**Your task:**
Return, from the data that follows, each line that holds the word "have".
* * * * * * * * *
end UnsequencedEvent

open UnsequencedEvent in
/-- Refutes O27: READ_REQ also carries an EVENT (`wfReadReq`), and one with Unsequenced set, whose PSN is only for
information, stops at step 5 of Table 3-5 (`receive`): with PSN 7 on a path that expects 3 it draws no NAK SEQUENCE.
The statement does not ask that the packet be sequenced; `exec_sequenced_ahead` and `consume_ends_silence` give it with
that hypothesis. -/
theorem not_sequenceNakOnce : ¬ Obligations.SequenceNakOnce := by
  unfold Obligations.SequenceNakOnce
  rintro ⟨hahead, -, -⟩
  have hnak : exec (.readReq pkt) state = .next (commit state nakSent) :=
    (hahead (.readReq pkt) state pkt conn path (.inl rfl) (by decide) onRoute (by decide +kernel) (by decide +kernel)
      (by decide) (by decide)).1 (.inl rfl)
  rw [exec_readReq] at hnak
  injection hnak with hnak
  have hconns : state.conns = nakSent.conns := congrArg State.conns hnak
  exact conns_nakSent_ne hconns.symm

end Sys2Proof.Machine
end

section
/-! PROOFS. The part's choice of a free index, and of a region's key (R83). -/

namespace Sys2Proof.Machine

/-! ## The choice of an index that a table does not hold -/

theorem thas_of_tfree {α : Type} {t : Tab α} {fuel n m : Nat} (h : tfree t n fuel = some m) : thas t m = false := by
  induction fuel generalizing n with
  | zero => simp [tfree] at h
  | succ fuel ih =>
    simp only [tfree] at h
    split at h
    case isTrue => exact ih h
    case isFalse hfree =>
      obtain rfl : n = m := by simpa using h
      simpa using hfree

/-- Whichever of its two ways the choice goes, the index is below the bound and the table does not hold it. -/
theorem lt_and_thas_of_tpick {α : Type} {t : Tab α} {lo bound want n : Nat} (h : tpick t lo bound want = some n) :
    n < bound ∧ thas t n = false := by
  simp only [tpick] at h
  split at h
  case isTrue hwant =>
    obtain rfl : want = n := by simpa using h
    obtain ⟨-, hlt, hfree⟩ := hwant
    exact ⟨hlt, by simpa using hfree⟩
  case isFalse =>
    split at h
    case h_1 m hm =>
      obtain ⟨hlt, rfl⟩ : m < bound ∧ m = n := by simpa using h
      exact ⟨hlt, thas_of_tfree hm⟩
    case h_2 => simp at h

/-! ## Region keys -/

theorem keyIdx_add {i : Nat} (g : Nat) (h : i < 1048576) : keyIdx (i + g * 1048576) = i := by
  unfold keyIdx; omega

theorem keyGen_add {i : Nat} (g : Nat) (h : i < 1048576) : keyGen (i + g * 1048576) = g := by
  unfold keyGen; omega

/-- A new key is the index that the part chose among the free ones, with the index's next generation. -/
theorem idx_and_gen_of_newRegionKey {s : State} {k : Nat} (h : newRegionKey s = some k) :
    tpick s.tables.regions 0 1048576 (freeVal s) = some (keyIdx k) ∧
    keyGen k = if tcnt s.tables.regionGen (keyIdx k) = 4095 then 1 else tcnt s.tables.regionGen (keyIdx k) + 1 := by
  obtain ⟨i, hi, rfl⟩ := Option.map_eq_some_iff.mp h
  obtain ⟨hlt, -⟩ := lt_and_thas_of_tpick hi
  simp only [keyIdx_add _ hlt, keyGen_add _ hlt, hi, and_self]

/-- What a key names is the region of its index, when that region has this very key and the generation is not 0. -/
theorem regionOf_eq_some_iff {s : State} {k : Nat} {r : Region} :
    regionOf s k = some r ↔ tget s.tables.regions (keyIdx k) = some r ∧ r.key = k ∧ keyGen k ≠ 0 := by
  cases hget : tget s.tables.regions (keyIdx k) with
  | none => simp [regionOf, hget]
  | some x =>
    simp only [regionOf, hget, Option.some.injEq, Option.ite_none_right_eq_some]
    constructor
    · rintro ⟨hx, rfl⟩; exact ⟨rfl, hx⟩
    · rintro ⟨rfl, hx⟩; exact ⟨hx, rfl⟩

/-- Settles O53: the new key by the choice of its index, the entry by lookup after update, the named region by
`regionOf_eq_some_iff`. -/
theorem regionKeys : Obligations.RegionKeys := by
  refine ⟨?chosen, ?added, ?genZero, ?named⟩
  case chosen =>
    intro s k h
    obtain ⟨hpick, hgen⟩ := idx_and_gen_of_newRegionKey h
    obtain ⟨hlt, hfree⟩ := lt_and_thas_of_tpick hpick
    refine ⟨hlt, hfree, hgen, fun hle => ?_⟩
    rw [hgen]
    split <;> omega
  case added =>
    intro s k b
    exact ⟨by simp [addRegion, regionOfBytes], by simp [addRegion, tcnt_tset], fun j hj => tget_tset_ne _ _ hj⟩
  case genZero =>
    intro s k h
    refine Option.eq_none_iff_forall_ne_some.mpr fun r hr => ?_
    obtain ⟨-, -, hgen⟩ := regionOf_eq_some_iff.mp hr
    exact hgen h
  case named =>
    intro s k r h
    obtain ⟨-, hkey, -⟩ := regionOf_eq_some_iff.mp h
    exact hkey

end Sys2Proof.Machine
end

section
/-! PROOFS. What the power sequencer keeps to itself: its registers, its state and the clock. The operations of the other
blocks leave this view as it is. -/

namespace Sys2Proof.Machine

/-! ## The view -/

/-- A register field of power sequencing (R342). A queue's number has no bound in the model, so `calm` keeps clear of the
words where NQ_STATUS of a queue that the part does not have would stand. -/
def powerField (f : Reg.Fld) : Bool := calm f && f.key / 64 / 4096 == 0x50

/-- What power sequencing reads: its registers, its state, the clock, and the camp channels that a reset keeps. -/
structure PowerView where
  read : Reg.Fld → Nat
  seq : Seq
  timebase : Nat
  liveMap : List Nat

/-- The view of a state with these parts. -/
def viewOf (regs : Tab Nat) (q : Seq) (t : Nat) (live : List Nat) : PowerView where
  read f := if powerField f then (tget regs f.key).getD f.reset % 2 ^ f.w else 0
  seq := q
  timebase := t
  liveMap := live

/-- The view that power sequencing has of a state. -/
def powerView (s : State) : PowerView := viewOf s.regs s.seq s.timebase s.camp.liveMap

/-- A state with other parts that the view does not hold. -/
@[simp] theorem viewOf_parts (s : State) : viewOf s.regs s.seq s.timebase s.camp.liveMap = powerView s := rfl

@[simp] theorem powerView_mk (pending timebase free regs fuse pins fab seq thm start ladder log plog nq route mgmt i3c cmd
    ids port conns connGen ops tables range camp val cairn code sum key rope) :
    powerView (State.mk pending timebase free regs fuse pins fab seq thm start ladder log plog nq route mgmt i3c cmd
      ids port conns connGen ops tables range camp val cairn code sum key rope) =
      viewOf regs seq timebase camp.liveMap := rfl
* * * * * * * * *
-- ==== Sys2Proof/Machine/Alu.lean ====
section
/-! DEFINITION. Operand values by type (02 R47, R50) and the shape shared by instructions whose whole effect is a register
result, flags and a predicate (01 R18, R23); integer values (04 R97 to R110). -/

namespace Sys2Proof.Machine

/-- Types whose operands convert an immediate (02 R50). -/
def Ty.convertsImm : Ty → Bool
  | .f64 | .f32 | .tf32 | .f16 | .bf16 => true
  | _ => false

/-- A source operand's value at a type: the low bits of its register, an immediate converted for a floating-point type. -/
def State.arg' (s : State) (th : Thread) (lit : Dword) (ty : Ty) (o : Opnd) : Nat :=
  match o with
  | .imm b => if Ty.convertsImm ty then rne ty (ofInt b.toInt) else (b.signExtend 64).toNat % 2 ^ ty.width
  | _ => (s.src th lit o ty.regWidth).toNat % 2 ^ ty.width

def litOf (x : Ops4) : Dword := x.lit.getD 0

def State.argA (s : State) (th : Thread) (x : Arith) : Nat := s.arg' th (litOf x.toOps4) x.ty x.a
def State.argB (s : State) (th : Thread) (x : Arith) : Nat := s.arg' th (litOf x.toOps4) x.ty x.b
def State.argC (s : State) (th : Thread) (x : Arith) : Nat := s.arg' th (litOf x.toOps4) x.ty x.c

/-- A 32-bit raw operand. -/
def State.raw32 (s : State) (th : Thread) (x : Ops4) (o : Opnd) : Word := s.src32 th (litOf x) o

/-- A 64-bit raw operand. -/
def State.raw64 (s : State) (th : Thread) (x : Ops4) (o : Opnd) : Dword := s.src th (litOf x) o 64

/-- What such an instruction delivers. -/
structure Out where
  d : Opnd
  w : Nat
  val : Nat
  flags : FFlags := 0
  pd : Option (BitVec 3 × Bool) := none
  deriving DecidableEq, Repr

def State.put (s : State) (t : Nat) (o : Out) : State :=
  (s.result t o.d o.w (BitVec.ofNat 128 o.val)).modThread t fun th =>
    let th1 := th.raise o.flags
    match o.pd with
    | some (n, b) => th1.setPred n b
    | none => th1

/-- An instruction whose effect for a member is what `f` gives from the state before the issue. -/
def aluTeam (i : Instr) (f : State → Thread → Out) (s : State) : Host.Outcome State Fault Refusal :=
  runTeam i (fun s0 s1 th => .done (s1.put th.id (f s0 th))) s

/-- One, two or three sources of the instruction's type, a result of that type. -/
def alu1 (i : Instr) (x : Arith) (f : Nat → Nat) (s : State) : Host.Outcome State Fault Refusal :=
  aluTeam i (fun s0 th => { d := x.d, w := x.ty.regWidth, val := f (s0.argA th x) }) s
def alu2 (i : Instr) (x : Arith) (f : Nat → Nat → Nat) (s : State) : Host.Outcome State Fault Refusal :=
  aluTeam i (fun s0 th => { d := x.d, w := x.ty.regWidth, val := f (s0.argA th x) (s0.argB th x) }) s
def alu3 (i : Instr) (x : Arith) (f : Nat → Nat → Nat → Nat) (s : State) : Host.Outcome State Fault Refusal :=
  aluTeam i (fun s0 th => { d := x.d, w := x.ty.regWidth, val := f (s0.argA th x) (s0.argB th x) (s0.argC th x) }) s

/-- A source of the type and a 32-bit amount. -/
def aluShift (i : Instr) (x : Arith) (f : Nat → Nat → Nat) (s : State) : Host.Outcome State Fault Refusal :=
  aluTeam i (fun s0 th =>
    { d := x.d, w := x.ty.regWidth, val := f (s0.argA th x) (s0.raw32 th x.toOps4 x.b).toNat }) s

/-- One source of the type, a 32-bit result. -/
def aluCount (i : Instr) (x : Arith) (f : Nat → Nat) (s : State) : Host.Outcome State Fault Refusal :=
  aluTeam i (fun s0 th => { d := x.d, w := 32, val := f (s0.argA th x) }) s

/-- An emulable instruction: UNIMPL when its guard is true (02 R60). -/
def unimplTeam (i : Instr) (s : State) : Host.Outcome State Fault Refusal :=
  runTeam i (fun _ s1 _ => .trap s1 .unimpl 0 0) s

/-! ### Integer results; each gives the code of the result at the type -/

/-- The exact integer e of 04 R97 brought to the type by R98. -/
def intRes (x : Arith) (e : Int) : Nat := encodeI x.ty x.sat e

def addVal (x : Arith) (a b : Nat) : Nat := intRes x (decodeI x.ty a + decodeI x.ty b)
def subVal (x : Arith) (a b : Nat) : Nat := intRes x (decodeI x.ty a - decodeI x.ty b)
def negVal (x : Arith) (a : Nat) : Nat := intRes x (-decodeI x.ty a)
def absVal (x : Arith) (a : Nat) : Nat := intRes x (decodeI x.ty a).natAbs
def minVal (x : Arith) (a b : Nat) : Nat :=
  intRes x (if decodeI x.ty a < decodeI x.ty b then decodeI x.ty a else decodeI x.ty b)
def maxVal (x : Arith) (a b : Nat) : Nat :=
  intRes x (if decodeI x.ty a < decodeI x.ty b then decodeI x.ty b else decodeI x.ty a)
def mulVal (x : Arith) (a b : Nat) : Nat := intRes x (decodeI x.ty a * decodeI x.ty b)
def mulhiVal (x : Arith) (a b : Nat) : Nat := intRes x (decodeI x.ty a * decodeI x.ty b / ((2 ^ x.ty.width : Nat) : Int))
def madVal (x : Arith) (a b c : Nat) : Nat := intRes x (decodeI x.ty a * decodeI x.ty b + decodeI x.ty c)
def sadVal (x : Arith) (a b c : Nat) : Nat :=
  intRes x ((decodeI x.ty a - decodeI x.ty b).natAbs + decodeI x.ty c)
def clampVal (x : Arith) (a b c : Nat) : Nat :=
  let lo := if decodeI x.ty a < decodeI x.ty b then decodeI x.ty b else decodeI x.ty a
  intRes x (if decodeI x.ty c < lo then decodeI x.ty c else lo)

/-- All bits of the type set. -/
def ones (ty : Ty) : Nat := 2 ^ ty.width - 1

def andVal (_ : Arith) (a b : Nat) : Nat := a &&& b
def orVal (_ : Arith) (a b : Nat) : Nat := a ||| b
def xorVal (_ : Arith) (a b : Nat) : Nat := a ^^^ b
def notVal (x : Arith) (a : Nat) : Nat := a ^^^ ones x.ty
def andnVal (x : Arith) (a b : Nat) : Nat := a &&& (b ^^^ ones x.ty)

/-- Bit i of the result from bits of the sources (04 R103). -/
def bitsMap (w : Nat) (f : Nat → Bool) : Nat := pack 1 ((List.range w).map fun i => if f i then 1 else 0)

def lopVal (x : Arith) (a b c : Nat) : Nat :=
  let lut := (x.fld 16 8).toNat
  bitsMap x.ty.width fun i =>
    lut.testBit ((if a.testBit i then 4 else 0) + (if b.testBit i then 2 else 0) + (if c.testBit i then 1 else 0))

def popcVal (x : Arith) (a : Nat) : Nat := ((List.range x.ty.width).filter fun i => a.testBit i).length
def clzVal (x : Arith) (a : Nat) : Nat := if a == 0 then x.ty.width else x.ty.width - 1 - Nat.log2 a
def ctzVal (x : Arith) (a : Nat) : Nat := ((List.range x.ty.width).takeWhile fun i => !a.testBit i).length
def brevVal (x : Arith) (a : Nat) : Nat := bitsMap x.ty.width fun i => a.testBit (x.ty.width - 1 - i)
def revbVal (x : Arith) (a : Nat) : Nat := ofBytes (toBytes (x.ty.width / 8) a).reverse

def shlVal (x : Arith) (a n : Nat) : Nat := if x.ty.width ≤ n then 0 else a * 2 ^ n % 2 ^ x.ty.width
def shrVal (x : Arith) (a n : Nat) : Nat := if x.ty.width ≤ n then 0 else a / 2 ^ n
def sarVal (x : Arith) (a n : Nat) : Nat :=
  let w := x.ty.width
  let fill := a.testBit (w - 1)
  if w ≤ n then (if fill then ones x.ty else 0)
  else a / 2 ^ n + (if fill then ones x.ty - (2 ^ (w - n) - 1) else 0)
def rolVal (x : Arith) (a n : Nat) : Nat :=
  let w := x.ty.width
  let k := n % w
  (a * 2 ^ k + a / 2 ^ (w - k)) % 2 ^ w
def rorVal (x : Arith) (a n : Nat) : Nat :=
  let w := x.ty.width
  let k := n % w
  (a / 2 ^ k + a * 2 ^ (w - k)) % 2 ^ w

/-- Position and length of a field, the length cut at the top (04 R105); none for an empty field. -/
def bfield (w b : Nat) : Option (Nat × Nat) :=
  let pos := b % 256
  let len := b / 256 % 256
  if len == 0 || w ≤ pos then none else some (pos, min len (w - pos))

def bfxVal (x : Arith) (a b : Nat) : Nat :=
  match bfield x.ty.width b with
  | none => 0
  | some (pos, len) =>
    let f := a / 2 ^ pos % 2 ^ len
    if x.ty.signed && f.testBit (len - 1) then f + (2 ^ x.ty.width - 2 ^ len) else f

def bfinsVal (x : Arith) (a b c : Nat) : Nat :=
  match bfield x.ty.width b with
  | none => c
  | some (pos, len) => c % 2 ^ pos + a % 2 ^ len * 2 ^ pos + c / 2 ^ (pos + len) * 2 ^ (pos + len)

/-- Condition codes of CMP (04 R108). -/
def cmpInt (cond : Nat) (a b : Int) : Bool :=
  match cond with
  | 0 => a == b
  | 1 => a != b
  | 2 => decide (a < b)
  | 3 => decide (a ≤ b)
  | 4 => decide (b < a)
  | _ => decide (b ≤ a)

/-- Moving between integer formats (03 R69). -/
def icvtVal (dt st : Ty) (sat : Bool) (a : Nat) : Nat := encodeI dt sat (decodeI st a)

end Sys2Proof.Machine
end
* * * * * * * * *
**Response area:**
  have hnak : exec (.readReq pkt) state = .next (commit state nakSent) :=
  have hconns : state.conns = nakSent.conns := congrArg State.conns hnak
words where NQ_STATUS of a queue that the part does not have would stand. -/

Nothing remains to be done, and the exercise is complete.